*** Block opens ***
-- ==== Sys2Proof/Laws/Keep/Chain.lean ====
section
/-! SUPPORT. What the operations of `Machine/Chain.lean` leave alone. -/

namespace Sys2Proof.Machine

open Sys2Proof

theorem startFrame_keeps (sd : Side) (frac : Nat) (i : TxItem) (s : State) : Keeps s (startFrame sd frac i s) := by
  unfold startFrame
  try dsimp only
  (repeat' split) <;> simp [Keeps]
@[simp] theorem startFrame_pending (sd : Side) (frac : Nat) (i : TxItem) (s : State) : (startFrame sd frac i s).pending = s.pending := (startFrame_keeps sd frac i s).1
@[simp] theorem startFrame_clk (sd : Side) (frac : Nat) (i : TxItem) (s : State) : (startFrame sd frac i s).clk = s.clk := (startFrame_keeps sd frac i s).2.1
@[simp] theorem startFrame_regs (sd : Side) (frac : Nat) (i : TxItem) (s : State) : (startFrame sd frac i s).regs = s.regs := (startFrame_keeps sd frac i s).2.2.1
@[simp] theorem startFrame_masks (sd : Side) (frac : Nat) (i : TxItem) (s : State) : (startFrame sd frac i s).evt.masks = s.evt.masks := (startFrame_keeps sd frac i s).2.2.2

theorem execFrameTransmit_keeps (sd : Side) (frac : Nat) (s0 : State) {t : State} (h : execFrameTransmit sd frac s0 = .next t) : Keeps s0 t := by
  unfold execFrameTransmit at h
  try dsimp only at h
  (repeat' split at h) <;> (injection h with h; subst h; simp [Keeps])

theorem sendBack_keeps (sd : Side) (i : TxItem) (s : State) : Keeps s (sendBack sd i s) := by
  unfold sendBack
  try dsimp only
  (repeat' split) <;> simp [Keeps]
@[simp] theorem sendBack_pending (sd : Side) (i : TxItem) (s : State) : (sendBack sd i s).pending = s.pending := (sendBack_keeps sd i s).1
@[simp] theorem sendBack_clk (sd : Side) (i : TxItem) (s : State) : (sendBack sd i s).clk = s.clk := (sendBack_keeps sd i s).2.1
@[simp] theorem sendBack_regs (sd : Side) (i : TxItem) (s : State) : (sendBack sd i s).regs = s.regs := (sendBack_keeps sd i s).2.2.1
@[simp] theorem sendBack_masks (sd : Side) (i : TxItem) (s : State) : (sendBack sd i s).evt.masks = s.evt.masks := (sendBack_keeps sd i s).2.2.2

theorem execCollision_keeps (sd : Side) (s : State) {t : State} (h : execCollision sd s = .next t) : Keeps s t := by
  unfold execCollision at h
  try dsimp only at h
  (repeat' split at h) <;> (injection h with h; subst h; simp [Keeps])

theorem execTransitFrame_keeps (sd : Side) (f : Frame) (lq : LineQ) (s : State) {t : State} (h : execTransitFrame sd f lq s = .next t) : Keeps s t := by
  unfold execTransitFrame at h
  try dsimp only at h
  (repeat' split at h) <;> (injection h with h; subst h; simp [Keeps])

theorem execHopTimeout_keeps (sd : Side) (s : State) {t : State} (h : execHopTimeout sd s = .next t) : Keeps s t := by
  unfold execHopTimeout at h
  try dsimp only at h
  (repeat' split at h) <;> (injection h with h; subst h; simp [Keeps])

theorem execCreditFrame_keeps (sd : Side) (f : Frame) (lq : LineQ) (s : State) {t : State} (h : execCreditFrame sd f lq s = .next t) : Keeps s t := by
  unfold execCreditFrame at h
  try dsimp only at h
  (repeat' split at h) <;> (injection h with h; subst h; simp [Keeps])

theorem execCreditFrameSend_keeps (sd : Side) (s : State) {t : State} (h : execCreditFrameSend sd s = .next t) : Keeps s t := by
  unfold execCreditFrameSend at h
  try dsimp only at h
  (repeat' split at h) <;> (injection h with h; subst h; simp [Keeps])

theorem execLinkUp_keeps (sd : Side) (f : Frame) (lq : LineQ) (s : State) {t : State} (h : execLinkUp sd f lq s = .next t) : Keeps s t := by
  unfold execLinkUp at h
  try dsimp only at h
  (repeat' split at h) <;> (injection h with h; subst h; simp [Keeps])

theorem execLinkUpResend_keeps (sd : Side) (s : State) {t : State} (h : execLinkUpResend sd s = .next t) : Keeps s t := by
  unfold execLinkUpResend at h
  try dsimp only at h
  (repeat' split at h) <;> (injection h with h; subst h; simp [Keeps])

theorem execLinkDead_keeps (sd : Side) (s : State) {t : State} (h : execLinkDead sd s = .next t) : Keeps s t := by
  unfold execLinkDead at h
  try dsimp only at h
  (repeat' split at h) <;> (injection h with h; subst h; simp [Keeps])

theorem execBreakHealed_keeps (sd : Side) (s : State) {t : State} (h : execBreakHealed sd s = .next t) : Keeps s t := by
  unfold execBreakHealed at h
  try dsimp only at h
  (repeat' split at h) <;> (injection h with h; subst h; simp [Keeps])

theorem execBreakFrame_keeps (sd : Side) (f : Frame) (lq : LineQ) (s : State) {t : State} (h : execBreakFrame sd f lq s = .next t) : Keeps s t := by
  unfold execBreakFrame at h
  try dsimp only at h
  (repeat' split at h) <;> (injection h with h; subst h; simp [Keeps])

theorem clrPort_keeps (sd : Side) (s : State) : Keeps s (clrPort sd s) := by
  unfold clrPort
  try dsimp only
  (repeat' split) <;> simp [Keeps]
@[simp] theorem clrPort_pending (sd : Side) (s : State) : (clrPort sd s).pending = s.pending := (clrPort_keeps sd s).1
@[simp] theorem clrPort_clk (sd : Side) (s : State) : (clrPort sd s).clk = s.clk := (clrPort_keeps sd s).2.1
@[simp] theorem clrPort_regs (sd : Side) (s : State) : (clrPort sd s).regs = s.regs := (clrPort_keeps sd s).2.2.1
@[simp] theorem clrPort_masks (sd : Side) (s : State) : (clrPort sd s).evt.masks = s.evt.masks := (clrPort_keeps sd s).2.2.2

theorem execPortClr_keeps (north : Bool) (south : Bool) (s : State) {t : State} (h : execPortClr north south s = .next t) : Keeps s t := by
  unfold execPortClr at h
  try dsimp only at h
  (repeat' split at h) <;> (injection h with h; subst h; simp [Keeps])

theorem execOffCntExpiry_keeps (sd : Side) (s : State) {t : State} (h : execOffCntExpiry sd s = .next t) : Keeps s t := by
  unfold execOffCntExpiry at h
  try dsimp only at h
  (repeat' split at h) <;> (injection h with h; subst h; simp [Keeps])

theorem execEnumFrame_keeps (sd : Side) (f : Frame) (lq : LineQ) (s : State) {t : State} (h : execEnumFrame sd f lq s = .next t) : Keeps s t := by
  unfold execEnumFrame at h
  try dsimp only at h
  (repeat' split at h) <;> (injection h with h; subst h; simp [Keeps])

theorem execEnumTopTimeout_keeps (s : State) {t : State} (h : execEnumTopTimeout s = .next t) : Keeps s t := by
  unfold execEnumTopTimeout at h
  try dsimp only at h
  (repeat' split at h) <;> (injection h with h; subst h; simp [Keeps])

theorem execEnumEnd_keeps (sd : Side) (f : Frame) (lq : LineQ) (s : State) {t : State} (h : execEnumEnd sd f lq s = .next t) : Keeps s t := by
  unfold execEnumEnd at h
  try dsimp only at h
  (repeat' split at h) <;> (injection h with h; subst h; simp [Keeps])

theorem execEnumRetry_keeps (s : State) {t : State} (h : execEnumRetry s = .next t) : Keeps s t := by
  unfold execEnumRetry at h
  try dsimp only at h
  (repeat' split at h) <;> (injection h with h; subst h; simp [Keeps])

theorem execEnumDone_keeps (sd : Side) (f : Frame) (lq : LineQ) (s : State) {t : State} (h : execEnumDone sd f lq s = .next t) : Keeps s t := by
  unfold execEnumDone at h
  try dsimp only at h
  (repeat' split at h) <;> (injection h with h; subst h; simp [Keeps])

theorem execAck_keeps (sd : Side) (f : Frame) (lq : LineQ) (s : State) {t : State} (h : execAck sd f lq s = .next t) : Keeps s t := by
  unfold execAck at h
  try dsimp only at h
  (repeat' split at h) <;> (injection h with h; subst h; simp [Keeps])

theorem execAckTimer_keeps (orig : Nat) (multi : Bool) (cls : Nat) (twin : Bool) (s : State) {t : State} (h : execAckTimer orig multi cls twin s = .next t) : Keeps s t := by
  unfold execAckTimer at h
  try dsimp only at h
  (repeat' split at h) <;> (injection h with h; subst h; simp [Keeps])

theorem execNakRepeat_keeps (orig : Nat) (multi : Bool) (cls : Nat) (twin : Bool) (s : State) {t : State} (h : execNakRepeat orig multi cls twin s = .next t) : Keeps s t := by
  unfold execNakRepeat at h
  try dsimp only at h
  (repeat' split at h) <;> (injection h with h; subst h; simp [Keeps])

theorem execRetransmit_keeps (dest : Nat) (multi : Bool) (cls : Nat) (twin : Bool) (s : State) {t : State} (h : execRetransmit dest multi cls twin s = .next t) : Keeps s t := by
  unfold execRetransmit at h
  try dsimp only at h
  (repeat' split at h) <;> (injection h with h; subst h; simp [Keeps])

theorem execVoidFrame_keeps (sd : Side) (f : Frame) (lq : LineQ) (s : State) {t : State} (h : execVoidFrame sd f lq s = .next t) : Keeps s t := by
  unfold execVoidFrame at h
  try dsimp only at h
  (repeat' split at h) <;> (injection h with h; subst h; simp [Keeps])

theorem resendHeld_keeps (sd : Side) (h : Held) (s : State) : Keeps s (resendHeld sd h s) := by
  unfold resendHeld
  try dsimp only
  (repeat' split) <;> simp [Keeps]
@[simp] theorem resendHeld_pending (sd : Side) (h : Held) (s : State) : (resendHeld sd h s).pending = s.pending := (resendHeld_keeps sd h s).1
@[simp] theorem resendHeld_clk (sd : Side) (h : Held) (s : State) : (resendHeld sd h s).clk = s.clk := (resendHeld_keeps sd h s).2.1
@[simp] theorem resendHeld_regs (sd : Side) (h : Held) (s : State) : (resendHeld sd h s).regs = s.regs := (resendHeld_keeps sd h s).2.2.1
@[simp] theorem resendHeld_masks (sd : Side) (h : Held) (s : State) : (resendHeld sd h s).evt.masks = s.evt.masks := (resendHeld_keeps sd h s).2.2.2

theorem execAlarmResend_keeps (sd : Side) (s : State) {t : State} (h : execAlarmResend sd s = .next t) : Keeps s t := by
  unfold execAlarmResend at h
  try dsimp only at h
  (repeat' split at h) <;> (injection h with h; subst h; simp [Keeps, fold_pending, fold_clk, fold_regs, fold_masks, fold1_pending, fold1_clk, fold1_regs, fold1_masks, apply_ite State.pending, apply_ite State.clk, apply_ite State.regs, apply_ite State.evt, apply_ite EvtSt.masks])

end Sys2Proof.Machine
end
*** Block closes ***
In the records above, the line with "frac i s).2.1" marks the start and the line with "frac i s).2.2.1" marks the end; copy that stretch exactly, both lines included, and nothing else.

WORKED SOLUTION —
@[simp] theorem startFrame_clk (sd : Side) (frac : Nat) (i : TxItem) (s : State) : (startFrame sd frac i s).clk = s.clk := (startFrame_keeps sd frac i s).2.1
@[simp] theorem startFrame_regs (sd : Side) (frac : Nat) (i : TxItem) (s : State) : (startFrame sd frac i s).regs = s.regs := (startFrame_keeps sd frac i s).2.2.1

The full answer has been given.